Opinión

Juan Carlos I: golpe a golpe y pelotazo a pelotazo, hasta la derrota final

Rebeca QuintánsAutora de Un rey golpe a golpe (Ed. Ardi Beltza) y Juan Carlos I, la biografía sin silencios (Ed. Akal)

11 de diciembre de 2020

Hace más de 25 años que empecé a investigar la figura de Juan Carlos y sólo ahora, como de repente, las informaciones sobre sus corruptelas comienzan a causar escándalo y a difundirse en todo tipo de publicaciones, y en algunos casos empiezan a llegar a los juzgados.
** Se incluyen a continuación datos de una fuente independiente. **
/-- Settles O50, by the final group: its markers read as REV_DEFAULT and make the extra bytes. -/
theorem roundTripPassthrough : Obligations.RoundTripPassthrough := by
  intro p bs hp
  obtain ⟨full, hfull, rfl | ⟨a, rfl⟩ | ⟨a, b, rfl⟩⟩ := full_or_final bs
  · simpa [hfull] using decodeChars_full p hfull
  · have hmod : (full.length + 1) % 3 = 1 := by omega
    have hlast := decodeChars_full_last p hfull (by simp [encodeBytes_one]) (by simp [encodeBytes_one])
      (groupResult_encodeBytes_one_passthrough a hp)
    rw [encodeBytes_append hfull, hlast]
    simp [hmod]
  · have hmod : (full.length + 2) % 3 = 2 := by omega
    have hlast := decodeChars_full_last p hfull (by simp [encodeBytes_two]) (by simp [encodeBytes_two])
      (groupResult_encodeBytes_two_passthrough a b hp)
    rw [encodeBytes_append hfull, hlast]
    simp [hmod]

/-- Settles O47: `decode` in TRUNCATE recovers the bytes. -/
theorem encodeInjective : Obligations.EncodeInjective := by
  intro b1 b2 h
  have hround := roundTripTruncate { Config.reference with padMode := .truncate }
  exact DecodeResult.ok.inj ((hround b1 rfl).symm.trans (h ▸ hround b2 rfl))

/-! ## Text without its trailing markers -/

theorem stripPads_append_pads {body : List Byte} (h : ∀ c ∈ body, isPad c = false) (n : Nat) :
    stripPads (body ++ List.replicate n padMarker) = body := by
  rw [stripPads, List.reverse_append, List.reverse_replicate, List.dropWhile_append_of_pos (by simp),
    List.dropWhile_eq_self_iff.mpr ?_, List.reverse_reverse]
  intro hlen
  simpa using h _ (List.mem_reverse.mp (List.getElem_mem hlen))

/-- A text is what remains without its trailing markers, and the markers. -/
theorem stripPads_append_replicate (str : List Byte) : str = stripPads str ++
    List.replicate (str.length - (stripPads str).length) padMarker := by
  have hpads : str.reverse.takeWhile isPad =
      List.replicate (str.length - (stripPads str).length) padMarker := by
    refine List.eq_replicate_iff.mpr ⟨?_, fun c hc => (isPad_iff c).mp (List.mem_takeWhile_imp hc)⟩
    have := congrArg List.length (List.takeWhile_append_dropWhile (p := isPad) (l := str.reverse))
    simp only [List.length_append, List.length_reverse] at this
    simp only [stripPads, List.length_reverse]
    omega
  calc str = str.reverse.reverse := (List.reverse_reverse str).symm
    _ = (str.reverse.takeWhile isPad ++ str.reverse.dropWhile isPad).reverse := by
      rw [List.takeWhile_append_dropWhile]
    _ = _ := by rw [List.reverse_append, hpads, List.reverse_replicate, stripPads]

theorem isPad_of_mem_encodeBytes {full : List Byte} (h : full.length % 3 = 0) :
    ∀ c ∈ encodeBytes full, isPad c = false :=
  fun c hc => isPad_of_isAlpha (isAlpha_of_mem_encodeBytes h c hc)

section
variable {full : List Byte} (h : full.length % 3 = 0) (a b : Byte)
include h

theorem stripPads_encodeBytes_full : stripPads (encodeBytes full) = encodeBytes full := by
  simpa using stripPads_append_pads (isPad_of_mem_encodeBytes h) 0

theorem stripPads_encodeBytes_one : stripPads (encodeBytes (full ++ [a])) =
    encodeBytes full ++ [alpha (field1 a), alpha (field2 a 0#8)] := by
  have hbody : ∀ c ∈ encodeBytes full ++ [alpha (field1 a), alpha (field2 a 0#8)], isPad c = false := by
    simpa [or_imp, forall_and] using isPad_of_mem_encodeBytes h
  simpa [encodeBytes_append h, encodeBytes_one, List.replicate] using stripPads_append_pads hbody 2

theorem stripPads_encodeBytes_two : stripPads (encodeBytes (full ++ [a, b])) =
    encodeBytes full ++ [alpha (field1 a), alpha (field2 a b), alpha (field3 b 0#8)] := by
  have hbody : ∀ c ∈ encodeBytes full ++ [alpha (field1 a), alpha (field2 a b), alpha (field3 b 0#8)],
      isPad c = false := by
    simpa [or_imp, forall_and] using isPad_of_mem_encodeBytes h
  simpa [encodeBytes_append h, encodeBytes_two, List.replicate] using stripPads_append_pads hbody 1

end

/-- Settles O51: without its markers the final group is DEC2's or DEC3's. -/
theorem roundTripStripped : Obligations.RoundTripStripped := by
  intro p bs
  obtain ⟨full, hfull, rfl | ⟨a, rfl⟩ | ⟨a, b, rfl⟩⟩ := full_or_final bs
  · rw [stripPads_encodeBytes_full hfull]
    exact decodeChars_full p hfull
  · rw [stripPads_encodeBytes_one hfull]
    exact decodeChars_full_last p hfull (by simp) (by simp) (groupResult_two_characters p a 0#8)
  · rw [stripPads_encodeBytes_two hfull]
    exact decodeChars_full_last p hfull (by simp) (by simp) (groupResult_three_characters p a b 0#8)

/-! ## Alphabet text of full groups -/

/-- Four characters are the encoding of the bytes their sextets make. -/
theorem enc3Out_of_alphabet {c1 c2 c3 c4 : Byte} (h : ∀ c ∈ [c1, c2, c3, c4], isAlpha c = true) :
    ∃ a b c, enc3Out a b c = [c1, c2, c3, c4] := by
  simp only [List.forall_mem_cons] at h
  obtain ⟨h1, h2, h3, h4, -⟩ := h
  refine ⟨byte0 (rev 0#6 c1) (rev 0#6 c2), byte1 (rev 0#6 c2) (rev 0#6 c3),
    byte2 (rev 0#6 c3) (rev 0#6 c4), ?_⟩
  simp [enc3Out, alpha_rev, h1, h2, h3, h4]

theorem exists_encodeBytes_eq {str : List Byte} (hlen : str.length % 4 = 0)
    (h : ∀ c ∈ str, isAlpha c = true) : ∃ full, full.length % 3 = 0 ∧ encodeBytes full = str := by
  induction str, hlen using groupsOfFour with
  | nil => exact ⟨[], rfl, rfl⟩
  | four c1 c2 c3 c4 t ht ih =>
    rw [show c1 :: c2 :: c3 :: c4 :: t = [c1, c2, c3, c4] ++ t from rfl, List.forall_mem_append] at h
    obtain ⟨a, b, c, habc⟩ := enc3Out_of_alphabet h.1
    obtain ⟨full, hfull, hstr⟩ := ih h.2
    refine ⟨a :: b :: c :: full, by simp only [List.length_cons]; omega, ?_⟩
    rw [encodeBytes, habc, hstr]
    rfl

/-- Settles O53: the text is an encoding of full groups, which `decode` undoes whatever the straps. -/
theorem encodeAfterDecode : Obligations.EncodeAfterDecode := by
  intro p str hlen h
  obtain ⟨full, hfull, rfl⟩ := exists_encodeBytes_eq hlen h
  exact ⟨full, decodeChars_full p hfull, rfl⟩

/-! ## WellFormed -/

/-- The zero-bit condition of R157 for one marker: the last byte that the character makes is 0. -/
theorem byte2_eq_zero_iff (s : Sextet) : byte2 s 0#6 = 0#8 ↔ s.extractLsb' 0 2 = 0#2 := by
  revert s; decide

theorem byte1_eq_zero_iff (s : Sextet) : byte1 s 0#6 = 0#8 ↔ s.extractLsb' 0 4 = 0#4 := by
  revert s; decide

theorem byte2_field3_zero_zero (b : Byte) : byte2 (field3 b 0#8) 0#6 = 0#8 := byte2_field3_zero b 0#6

theorem byte1_field2_zero_zero (a : Byte) : byte1 (field2 a 0#8) 0#6 = 0#8 := byte1_field2_zero a 0#6

/-- Two characters, of which the last ends in four zero bits, are a final group of one byte. -/
theorem encodeBytes_one_of_alphabet {c1 c2 : Byte} (h1 : isAlpha c1 = true) (h2 : isAlpha c2 = true)
    (hzero : (rev 0#6 c2).extractLsb' 0 4 = 0#4) :
    encodeBytes [byte0 (rev 0#6 c1) (rev 0#6 c2)] = [c1, c2, padMarker, padMarker] := by
  rw [encodeBytes_one, ← (byte1_eq_zero_iff _).mpr hzero, field1_bytes, field2_bytes, alpha_rev _ h1,
    alpha_rev _ h2]

theorem encodeBytes_two_of_alphabet {c1 c2 c3 : Byte} (h1 : isAlpha c1 = true) (h2 : isAlpha c2 = true)
    (h3 : isAlpha c3 = true) (hzero : (rev 0#6 c3).extractLsb' 0 2 = 0#2) :
    encodeBytes [byte0 (rev 0#6 c1) (rev 0#6 c2), byte1 (rev 0#6 c2) (rev 0#6 c3)] =
      [c1, c2, c3, padMarker] := by
  rw [encodeBytes_two, ← (byte2_eq_zero_iff _).mpr hzero, field1_bytes, field2_bytes, field3_bytes,
    alpha_rev _ h1, alpha_rev _ h2, alpha_rev _ h3]

/-- Alphabet text is an encoding of full groups and the characters left over. -/
theorem full_groups_append_rest {body : List Byte} (h : ∀ c ∈ body, isAlpha c = true) :
    ∃ full rest, full.length % 3 = 0 ∧ body = encodeBytes full ++ rest ∧ rest.length = body.length % 4 ∧
      ∀ c ∈ rest, isAlpha c = true := by
  have hlen : (body.take (4 * (body.length / 4))).length % 4 = 0 := by
    rw [List.length_take]
    omega
  obtain ⟨full, hfull, heq⟩ := exists_encodeBytes_eq hlen fun c hc => h c (List.mem_of_mem_take hc)
  refine ⟨full, body.drop (4 * (body.length / 4)), hfull, ?_, ?_, fun c hc => h c (List.mem_of_mem_drop hc)⟩
  · rw [heq, List.take_append_drop]
  · rw [List.length_drop]
    omega

/-- The zero-bit condition allows no more than two markers, and for each a last character whose bits are
zero. -/
theorem zeroTailBits_cases {pads : Nat} {body : List Byte} (h : zeroTailBits pads body = true) :
    pads = 0 ∨ (∃ c, pads = 1 ∧ body.getLast? = some c ∧ (rev 0#6 c).extractLsb' 0 2 = 0#2) ∨
      ∃ c, pads = 2 ∧ body.getLast? = some c ∧ (rev 0#6 c).extractLsb' 0 4 = 0#4 := by
  unfold zeroTailBits at h
  split at h
  · exact .inl rfl
  · next c hc => exact .inr (.inl ⟨c, rfl, hc, of_decide_eq_true h⟩)
  · next c hc => exact .inr (.inr ⟨c, rfl, hc, of_decide_eq_true h⟩)
  · cases h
Algunos dicen que la parte negativa de Juan Carlos I empezó con el episodio de Botsuana, con Corinna y las grabaciones de Villarejo… Yo no puedo sino celebrar que por fin se asuma que esa «parte negativa» existe, está ahí y es muy grave. Pero no es verdad que todo empezara con aquella famosa cacería de elefantes, ni mucho menos.

Juan Carlos nunca hubiera llegado al trono si no fuera apoyándose en los miles y miles de muertos y represaliados de la Guerra Civil. Su historia empieza con el alzamiento fascista de 1936 contra la República, orquestado inicialmente para restaurar la monarquía. Los Borbones no eran ajenos a ello, y buena prueba es que Alfonso XIII, desde el exilio, colaborara con un millón de pesetas de la época; y que su heredero, Juan, corriera a unirse como voluntario de los nacionales, vestido con la boina roja del uniforme que usaban en la zona de la frontera de Dancharinea (otra cosa es que decidieran no le dejarle participar para proteger su vida).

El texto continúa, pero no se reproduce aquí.